Бриенн вышел. Он не мог удержаться, чтобы не прочитать по дороге это интересное письмо, так как оно не было запечатано. Разумеется, и Бернуин, живший в ладу со всеми, подошел к секретарю поближе, так что мог через его плечо прочесть письмо. Новость быстро разнеслась по дворцу, и Мазарини даже боялся, что она дойдет до королевы прежде, чем Бриенн успеет показать ей письмо сына.
Вскоре был отдан приказ об отъезде, и принц Конде, явившись к моменту пробуждения короля, пометил в своей записной книжке Пуатье как следующий пункт, где их величества решили остановиться и отдохнуть.
Так в несколько минут закончилась интрига, сильно занимавшая всех дипломатов Европы. Самый очевидный ее результат состоял в том, что лейтенант мушкетеров лишился места и жалованья. Правда, взамен того и другого он получил независимость.
Скоро мы узнаем, как даАртаньян воспользовался ею. Теперь же, с позволения читателя, вернемся в "Гостиницу Медичи", где открылось окно как раз в ту же минуту, когда во дворце отдавали приказание об отъезде короля.

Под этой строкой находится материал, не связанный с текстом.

theorem throughGate_same (h : arDpl c.ar = s.cpl ∨ arConforming c.ar = true) : throughGate s g c call =
    pushReturn s call >>= fun u => pure (u.enterCode (withRpl g.gateSel s.cpl) c g.gateOffset) := by
  have hsame : (arConforming c.ar || decide (arDpl c.ar = s.cpl)) = true := by simpa [or_comm] using h
  have hnot : (call && !arConforming c.ar && decide (arDpl c.ar < s.cpl)) = false := by
    rcases h with h | h
    · simp [h]
    · simp [h]
  rw [throughGate, if_neg (by simp [hnot]), Bool.or_assoc, hsame, Bool.or_true]
  rfl

theorem throughGate_jump_inward (hconf : arConforming c.ar = false) (hin : arDpl c.ar < s.cpl) :
    throughGate s g c false = raise (.generalProtection (selCode g.gateSel)) := by
  have hne : arDpl c.ar ≠ s.cpl := by bv_omega
  exact bind_raise (require_eq_raise.2 ⟨by simp [hconf, hne], rfl⟩)

theorem throughGate_call_inward (hconf : arConforming c.ar = false) (hin : arDpl c.ar < s.cpl) :
    throughGate s g c true = onInnerStack s (arDpl c.ar) 0 (callOn s g c) := by
  rw [← callInner_eq, throughGate, if_pos (by simp [hconf, hin])]

theorem gateCount_lt (g : Desc) : g.gateCount < 32 := (g.base.extractLsb' 16 5).isLt

/-- The words of a call inward, the first highest (44_control_transfer.md R319). -/
def callFrame (s : State) (g : Desc) : List Word :=
  [s.ss.sel, s.regs.sp] ++ ((List.range g.gateCount).map (stackAt s)).reverse ++ [s.cs.sel, s.ipNext]

theorem callFrame_length (s : State) (g : Desc) : (callFrame s g).length = 4 + g.gateCount := by
  simp only [callFrame, List.length_append, List.length_reverse, List.length_map, List.length_range, List.length_cons,
    List.length_nil]
  omega

theorem callOn_completes (hroom : PushesFit (s.switchStack (arDpl c.ar) nsp nss d) (4 + g.gateCount))
    (hparams : ∀ k, k < g.gateCount → StackFits s k) :
    ∃ u, (s.switchStack (arDpl c.ar) nsp nss d).pushAll 0 (callFrame s g) = .ok u ∧
      callOn s g c nsp nss d = .ok (u.enterCode (withRpl g.gateSel (arDpl c.ar)) c g.gateOffset) := by
  obtain ⟨u, hu⟩ := pushAll_of_fits (code := 0) ((callFrame_length s g).symm ▸ hroom)
  exact ⟨u, hu, (ok_bind (roomFor_ok.2 hroom)).trans ((ok_bind (stackWords_of_fits hparams)).trans (ok_bind hu))⟩

theorem callOn_no_room (h : ¬PushesFit (s.switchStack (arDpl c.ar) nsp nss d) (4 + g.gateCount))
    (hd : StackAllowed (arDpl c.ar) nss d) : callOn s g c nsp nss d = raise (.stackFault 0) :=
  bind_raise (roomFor_eq_raise h (accessExc_switchStack hd))

theorem callOn_params_raise (hroom : PushesFit (s.switchStack (arDpl c.ar) nsp nss d) (4 + g.gateCount))
    (h : ∃ k, k < g.gateCount ∧ ¬StackFits s k) (he : AccessExc s .ss false e) : callOn s g c nsp nss d = raise e :=
  (ok_bind (roomFor_ok.2 hroom)).trans (bind_raise (stackWords_eq_raise h he))

theorem stackAllowed_of_innerStack {lvl : Level} (h : InnerStack s lvl nsp nss d) : StackAllowed lvl nss d := by
  obtain ⟨-, -, -, -, -, hallowed, -⟩ := h
  exact hallowed

end

/-- A call inward: the frame is pushed on the inner stack before the Accessed bit of the code segment is set. -/
theorem callGateInner : CallGateInner := by
  intro s i g c d nsp nss hrep hpe hthrough hc hlimit hconf hin hstack hroom hparams
  have hallowed := stackAllowed_of_innerStack hstack
  obtain ⟨u, hu, hcall⟩ := callOn_completes (s := s.begin)
    ((pushesFit_switchStack (s := s.begin) hpe hallowed).2 hroom) hparams
  have hentry := (gateEntry_of_found (s := s.begin) (call := true) hc hlimit).trans
    ((throughGate_call_inward (s := s.begin) hconf hin).trans ((onInnerStack_of_innerStack (s := s.begin) hstack).trans hcall))
  have hlen : (callFrame s g).length ≤ 0x8000 := by
    have := gateCount_lt g
    rw [callFrame_length]
    omega
  have hpushed := stackPushed_of_pushAll (s := s) hu (switchStack_msw ..) hlen
  have hframe := pushAll_ok hu
  rw [enterCode_frame, toSeg_withRpl] at hentry
  rw [show (callFrame s.begin g).length = 4 + g.gateCount from callFrame_length s g, switchStack_frame] at hframe
  rw [switchStack_ss, switchStack_sp] at hpushed
  refine ⟨_, u, s.begin.switchStack (arDpl c.ar) nsp nss d, (runs_gateEntry hrep hpe hthrough).completes hentry ?_,
    switchStack_accessedSet (s := s.begin), accessedSet_of_mem rfl, hpushed, ?_⟩
  · rw [hframe]
    rfl
  · rw [hframe]
    rfl

theorem callGateSameLevel : CallGateSameLevel := by
  intro s call i g c hrep hpe hthrough hc hlimit hsame
  have hruns := runs_gateEntry hrep hpe hthrough
  have hentry := (gateEntry_of_found (s := s.begin) (call := call) hc hlimit).trans (throughGate_same hsame)
  refine ⟨?_, ?_⟩
  · rintro rfl
    exact jump_sameLevel hruns hentry
  · rintro rfl hfirst hsecond
    exact call_sameLevel hruns (pushesFit_two.2 ⟨hfirst, hsecond⟩) hentry

theorem callGateFaults : CallGateFaults := by
  intro s call i hrep hpe
  refine ⟨fun sel off g hi hle hd hgate => ?_, fun g hthrough => ?_⟩
  · have hruns := runs_farTransfer hrep hpe hi
    have hfar : s.begin.farTransfer sel off call = _ := (farTransfer_gate (s := s.begin) hle hd hgate).trans gateTransfer_eq
    refine ⟨fun hlevel => hruns.raises (hfar.trans (bind_raise (require_eq_raise.2 ⟨?_, rfl⟩))),
      fun hlevel hp => hruns.raises (hfar.trans ((require_bind (levelMayUse_iff.2 hlevel)).trans
        (bind_raise (require_eq_raise.2 ⟨hp, rfl⟩))))⟩
    exact Bool.eq_false_iff.2 fun h => hlevel (levelMayUse_iff.1 h)
  · have hruns := runs_gateEntry hrep hpe hthrough
    refine ⟨codeChecked_of_codeCheck (s := s.begin) (fun _ => gateAllows_iff) fun e he => hruns.raises (bind_raise he),
      fun c hc => ⟨fun hlimit => hruns.raises (gateEntry_limit (s := s.begin) hc hlimit), fun hlimit => ?_⟩⟩
    have hentry := gateEntry_of_found (s := s.begin) (call := call) hc hlimit
    refine ⟨?_, fun hconf hin => ⟨?_, ?_⟩⟩
    · rintro hsame rfl hroom e he
      exact hruns.raises (hentry.trans ((throughGate_same (s := s.begin) hsame).trans (bind_raise
        (pushReturn_raises (s := s.begin) hroom he))))
    · rintro rfl
      exact hruns.raises (hentry.trans (throughGate_jump_inward (s := s.begin) hconf hin))
    · rintro rfl
      replace hentry := hentry.trans (throughGate_call_inward (s := s.begin) hconf hin)
      refine ⟨innerStackChecked_of_onInnerStack (s := s.begin) fun e he => hruns.raises (hentry.trans he),
        fun nsp nss d hstack => ?_⟩
      have hallowed := stackAllowed_of_innerStack hstack
      have hfit := pushesFit_switchStack (s := s.begin) (nsp := nsp) (n := 4 + g.gateCount) hpe hallowed
      replace hentry := hentry.trans (onInnerStack_of_innerStack (s := s.begin) hstack)
      refine ⟨fun hroom => hruns.raises (hentry.trans (callOn_no_room (fun h => hroom (hfit.1 h)) hallowed)),
        fun hroom hbad e he => hruns.raises (hentry.trans (callOn_params_raise (s := s.begin) (hfit.2 hroom) hbad he))⟩

/-- Settles O46: the checks of the gate, of its target and of the inner stack in their order, and past them the entry. -/
theorem callGates : Obligations.CallGates := ⟨callGateInner, callGateSameLevel, callGateFaults⟩

end Sys2Proof.Proofs

/-! PROOFS. Statements of 44_control_transfer.md and 60_exceptions.md about which entry an event makes: the software interrupts (R306
to R308), exceptions with double fault and shutdown (60_exceptions.md R420, R424, R435, R436), and the events between instructions
(R440, R451, R453). -/
namespace Sys2Proof.Proofs
open Sys2Proof Sys2Proof.Machine Sys2Proof.Claims

/-! Delivering an exception (60_exceptions.md R435, R436). -/

/-- The raise of `e` in the state in which it is delivered. -/
abbrev bare (e : Exc) : Raise := { exc := e, context := none }

section
variable {s t : State} {e : Exc} {r : Raise} {n : Byte}

theorem deliver_in_context (s : State) (r : Raise) : s.deliver r = (r.context.getD s).deliver (bare r.exc) := rfl

theorem deliver_doubleFault (s : State) : s.deliver (bare .doubleFault) = s.doubleFault := rfl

Окно отворилось в комнате Карла II. Несчастный король провел всю ночь в раздумье. Он сидел, опустив голову на руки и облокотившись на стол. Больной и дряхлый Парри заснул в углу комнаты, утомленный духом и телом. Странной была участь этого верного слуги: он видел, что и для второго поколения его королей начинается ряд страшных бедствий, терзавших первое. Когда король поразмыслил над своей неудачей, когда понял, в каком ужасном одиночестве он очутился, простившись с последней надеждой, у него закружилась голова, и он откинулся на спинку кресла, в котором сидел.
Тут судьба сжалилась над несчастным и послала ему сон. Он проснулся только в половине седьмого, когда солнце уже осветило комнату. Парри, не двигавшийся с места, чтобы не разбудить короля, с невыразимой грустью смотрел на глаза молодого монарха, покрасневшие от бессонницы, на его щеки, побледневшие от страданий и лишений.
Стук тяжелых телег, спускавшихся к Луаре, разбудил Карла. Он встал, осмотрелся, как человек, который все забыл, увидел Парри, пожал ему руку и приказал рассчитаться с Крополем.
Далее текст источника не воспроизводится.